Start of Records supplied

/-- The byte ranges that an entry may access, from its operands and index registers as they stand. -/
def rangesOf (hd : Hart) (e : Entry) : List (Int × Nat) :=
  let n := etBytes e.et
  let x : Int := e.op0.toNat
  let indexed (base : Int) (vb : VReg) : List (Int × Nat) :=
    elementRanges e n e.vl fun i => base + indexOffset hd e vb i
  match e.instr with
  | .vld m | .vst m _ => rowRange e (baseAddr e m.imm)
  | .vlds m _ | .vsts m _ _ => elementRanges e n e.vl fun i => baseAddr e m.imm + i * e.op1.toInt
  | .vldx m vb | .vstx m vb _ | .vgl m vb | .vsc m vb _ => indexed (baseAddr e m.imm) vb
  | .vldseg m k => elementRanges e (k.toNat * etBytes e.et2) e.vl fun i => baseAddr e m.imm + i * (k.toNat * etBytes e.et2 : Nat)
  | .vstPair a =>
    (x, e.vrc * dataBytes e.et2 e.bl e.vl) :: (e.op1.toNat, e.vl * dataBytes e.et2 e.bl e.vrc) :: counterRange a.xc e.op2
  | .vamo a => indexed x a.vb
  | .vsred a => indexed x a.vb
  | .vcopy a => (x, e.op2.toNat) :: (e.op1.toNat, e.op2.toNat) :: counterRange a.xc e.op3
  | .scopy _ => elementRanges e (rowBytes e) (rowCount e) fun r => (e.op1.toNat : Int) + r * toSigned 32 (rowWord e)
  | .scopyX _ vb => elementRanges e (rowBytes e) (rowCount e) fun r =>
      (e.op1.toNat : Int) + groupGet hd.v vb.val (32 * r) 32 * rowBytes e
  | .mlatch a => elementRanges e (dataBytes e.et e.bl e.vl) (mrowsOf e) fun i =>
      ((e.op0.toNat + groupGet hd.v a.vb.val (64 * i) 64) % 2 ^ 64 : Nat)
  | .nrel _ _ _ => [(e.op0.toNat, 1024)]
  | _ => []

/-- Where bytes of a hart may lie: by the walk, or by a translation that a cache holds (R410). -/
def mayLie (s : State) (h : HartId) (a : Int) (n : Nat) : List Piece :=
  let ctx := (hartOf s h).ctxid
  if a < 0 then []
  else (runs a.toNat n).flatMap fun r =>
    if (canonicalFault r.1 r.2).isSome then []
    else match windowOf r.1 with
      | .nameless => [pieceOf s ctx (r, none)]
      | .expert => if (expertKey s ctx r.1).isSome then [pieceOf s ctx (r, none)] else []
      | _ =>
        ((walkTable s ctx r.1).toOption.toList ++ cachedLeaves s h ctx .load (r.1 % 2 ^ 57) []).map
          fun l => pieceOf s ctx (r, some l)

/-- Where an entry may access memory, behind some older ones; none when it may be anywhere. A vst.n or nrel.v may take or free
any slot of the pool. -/
def entryPieces (s : State) (h : HartId) (older : List Entry) (e : Entry) : Option (List Piece) :=
  let o := operandsOf e.instr
  if older.any fun p => writesX p [o.r0, o.r1, o.r2, o.r3] || (indexBase e.instr).any (mayTouchV p · 8) then none
  else match e.instr with
    | .vstN _ _ _ _ | .nrelV _ _ _ =>
      some [{ va := 0, len := 2 ^ 36, key := Config.poolBase, nospec := false, page := 0 }]
    | _ => some ((rangesOf (hartOf s h) e).flatMap fun r => mayLie s h r.1 r.2)

/-- Some entry of a queue passes a test of the entries before it and itself. -/
def anyInQueue (test : List Entry → Entry → Bool) : List Entry → List Entry → Bool
  | _, [] => false
  | older, e :: es => test older e || anyInQueue test (older ++ [e]) es

/-- Some pending entry of a hart may make an access that passes a test of its path and its place; none for any place. -/
def anyAhead (s : State) (h : HartId) (test : Path → Option Piece → Bool) : Bool :=
  let may (older : List Entry) (e : Entry) : Bool :=
    touchesMemory e.instr && match entryPieces s h older e with
      | none => [.V, .C, .N, .L, .H].any fun p => test p none
      | some ps => ps.any fun q => test (entryPath s.dev e.instr q.key) (some q)
  anyInQueue may [] (hartOf s h).queue

/-- An access follows one by an older entry in program order: they share a byte, or it is a release on that path. -/
def behind (s : State) (ps : List Piece) (rel : Bool) (path : Path) (q : Option Piece) : Bool :=
  ps.any fun p => (match q with
    | none => true
    | some q => touching p q) || (rel && piecePath s false p == path)

/-- The package is in early service (R441). -/
def earlyService (s : State) : Bool := earlyBoot s.dev

/-- A type that early service refuses (R446). -/
def earlyRefused (et : Nat) : Bool := etF8 et || etBlock et || et == 8 || et == 11

/-- The plan of an entry, by its instruction; `tag` numbers its accesses. -/
def instrPlan (s : State) (h : HartId) (tag : Nat) (e : Entry) : Except UnitFault Plan :=
  match e.instr with
  | .vadd a => planVadd a e h
  | .vsub a => planVsub a e h
  | .vrsub a => planVrsub a e h
  | .vmul a => planVmul a e h
  | .vmulh a => planVmulh a e h
  | .vdiv a => planVdiv a e h
  | .vrem a => planVrem a e h
  | .vmin a => planVmin a e h
  | .vmax a => planVmax a e h
  | .vand a => planVand a e h
  | .vor a => planVor a e h
  | .vxor a => planVxor a e h
  | .vshl a => planVshl a e h
  | .vshr a => planVshr a e h
  | .vsha a => planVsha a e h
  | .vsadd a => planVsadd a e h
  | .vssub a => planVssub a e h
  | .vfma a => planVfma a e h
  | .vfms a => planVfms a e h
  | .vfnma a => planVfnma a e h
  | .vfdiv a => planVfdiv a e h
  | .vfsqrt a => planVfsqrt a e h
  | .vfrsqrt a => planVfrsqrt a e h
  | .vfexp2 a => planVfexp2 a e h
  | .vflog2 a => planVflog2 a e h
  | .vwadd a => planVwadd a e h
  | .vwmul a => planVwmul a e h
  | .vwfma a => planVwfma a e h
  | .vcvt a => planVcvt a e h
  | .vwcvt a => planVwcvt a e h
  | .vncvt a => planVncvt a e h
  | .vquant a => planVquant a e h
  | .vdequant a => planVdequant a e h
  | .vsel a => planVsel a e h
  | .vmv a => planVmv a e h
  | .vgath a => planVgath a e h
  | .vslideup a => planVslideup a e h
  | .vslidedn a => planVslidedn a e h
  | .vcompress a => planVcompress a e h
  | .vexpand a => planVexpand a e h
  | .vfperm a => planVfperm a e h
  | .vredsumO a => planVredsumO a e h
  | .vredsumT a => planVredsumT a e h
  | .vredmax a => planVredmax a e h
  | .vredmin a => planVredmin a e h
  | .vredand a => planVredand a e h
  | .vredor a => planVredor a e h
  | .vscan a => planVscan a e h
  | .vmovc a => planVmovc a e h
  | .vmovr a => planVmovr a e h
  | .vcsw a => planVcsw a e h
  | .vnormk a => planVnormk a e h
  | .vld m => planVld m e h s
  | .vlds m _ => planVlds m e h s
  | .vldx m vb => planVldx m vb e h s
  | .vldseg m n => planVldseg m n e h s
  | .vst m u => planVst m u e h tag
  | .vsts m _ u => planVsts m u e h tag
  | .vstx m vb u => planVstx m vb u e h tag
  | .vstPair a => planVstPair a e h tag
  | .vgl m vb => planVgl m vb e h s
  | .vsc m vb wd => planVsc m vb wd e h s
  | .vamo a => planVamo a e h
  | .vsred a => planVsred a e h tag
  | .vcopy a => planVcopy a e h s tag
  | .sld m => planSld m e h
  | .sst m => planSst m e h
  | .sldx m vb => planSldx m vb e h
  | .sstx m vb => planSstx m vb e h
  | .scopy a => planScopy a e h tag
  | .scopyX a vb => planScopyX a vb e h tag
  | .samo a => planSamo a e h
  | .bld m => planBld m e h
  | .bst m => planBst m e h
  | .fcins a => planFcins a e h
  | .fclook a => planFclook a e h
  | .fcacc a op => planFcacc a op e h
  | .fcdrain a => planFcdrain a e h
  | .fcclr ws _ => planFcclr ws e h
  | .mmulO a => planMmulO a e h
  | .mmulR a => planMmulR a e h
  | .mmulSp a => planMmulSp a e h
  | .mmulGrp a => planMmulGrp a e h s
  | .mlatch a => planMlatch a e h
  | .mlatchStage a => planMlatchStage a e h
  | .mregrow a => planMregrow a e h
  | .wcmpEq a => planWcmpEq a e h
  | .wcmpNe a => planWcmpNe a e h
  | .wcmpLt a => planWcmpLt a e h
  | .wcmpLe a => planWcmpLe a e h
  | .wcmpGt a => planWcmpGt a e h
  | .wcmpGe a => planWcmpGe a e h
  | .wsoftGt a => planWsoftGt a e h
  | .wsoftLt a => planWsoftLt a e h
  | .wcomp a => planWcomp a e h
  | .wmul a => planWmul a e h
  | .wmin a => planWmin a e h
  | .wmax a => planWmax a e h
  | .wmv a => planWmv a e h
  | .wfromv wd va _ => planWfromv wd va e h
  | .wtov vd wa _ => planWtov vd wa e h
  | .wloop wd wa _ _ => planWloop wd wa e h
  | .wblend a => planWblend a e h
  | .wgradB a => planWgradB a e h
  | .wgradS vd va ws rm => planWgradS vd va ws rm e h
  | .wmaxr xd wa _ => planWmaxr xd wa e h
  | .wpop xd wa _ => planWpop xd wa e h
  | .vstN xd va ws _ => planVstN xd va ws e h
  | .nrel _ ws _ => planNrel ws e h
  | .nrelV vb ws _ => planNrelV vb ws e h
  | _ => .error (issueFault e)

End of Records supplied

## Problem description
Your task is to restate, word for word, only those lines above that fall between the line holding "none)] else []" and the line holding "def entryPieces (s", inclusive.

## Answer section
      | .expert => if (expertKey s ctx r.1).isSome then [pieceOf s ctx (r, none)] else []
      | _ =>
        ((walkTable s ctx r.1).toOption.toList ++ cachedLeaves s h ctx .load (r.1 % 2 ^ 57) []).map
          fun l => pieceOf s ctx (r, some l)

/-- Where an entry may access memory, behind some older ones; none when it may be anywhere. A vst.n or nrel.v may take or free
any slot of the pool. -/
def entryPieces (s : State) (h : HartId) (older : List Entry) (e : Entry) : Option (List Piece) :=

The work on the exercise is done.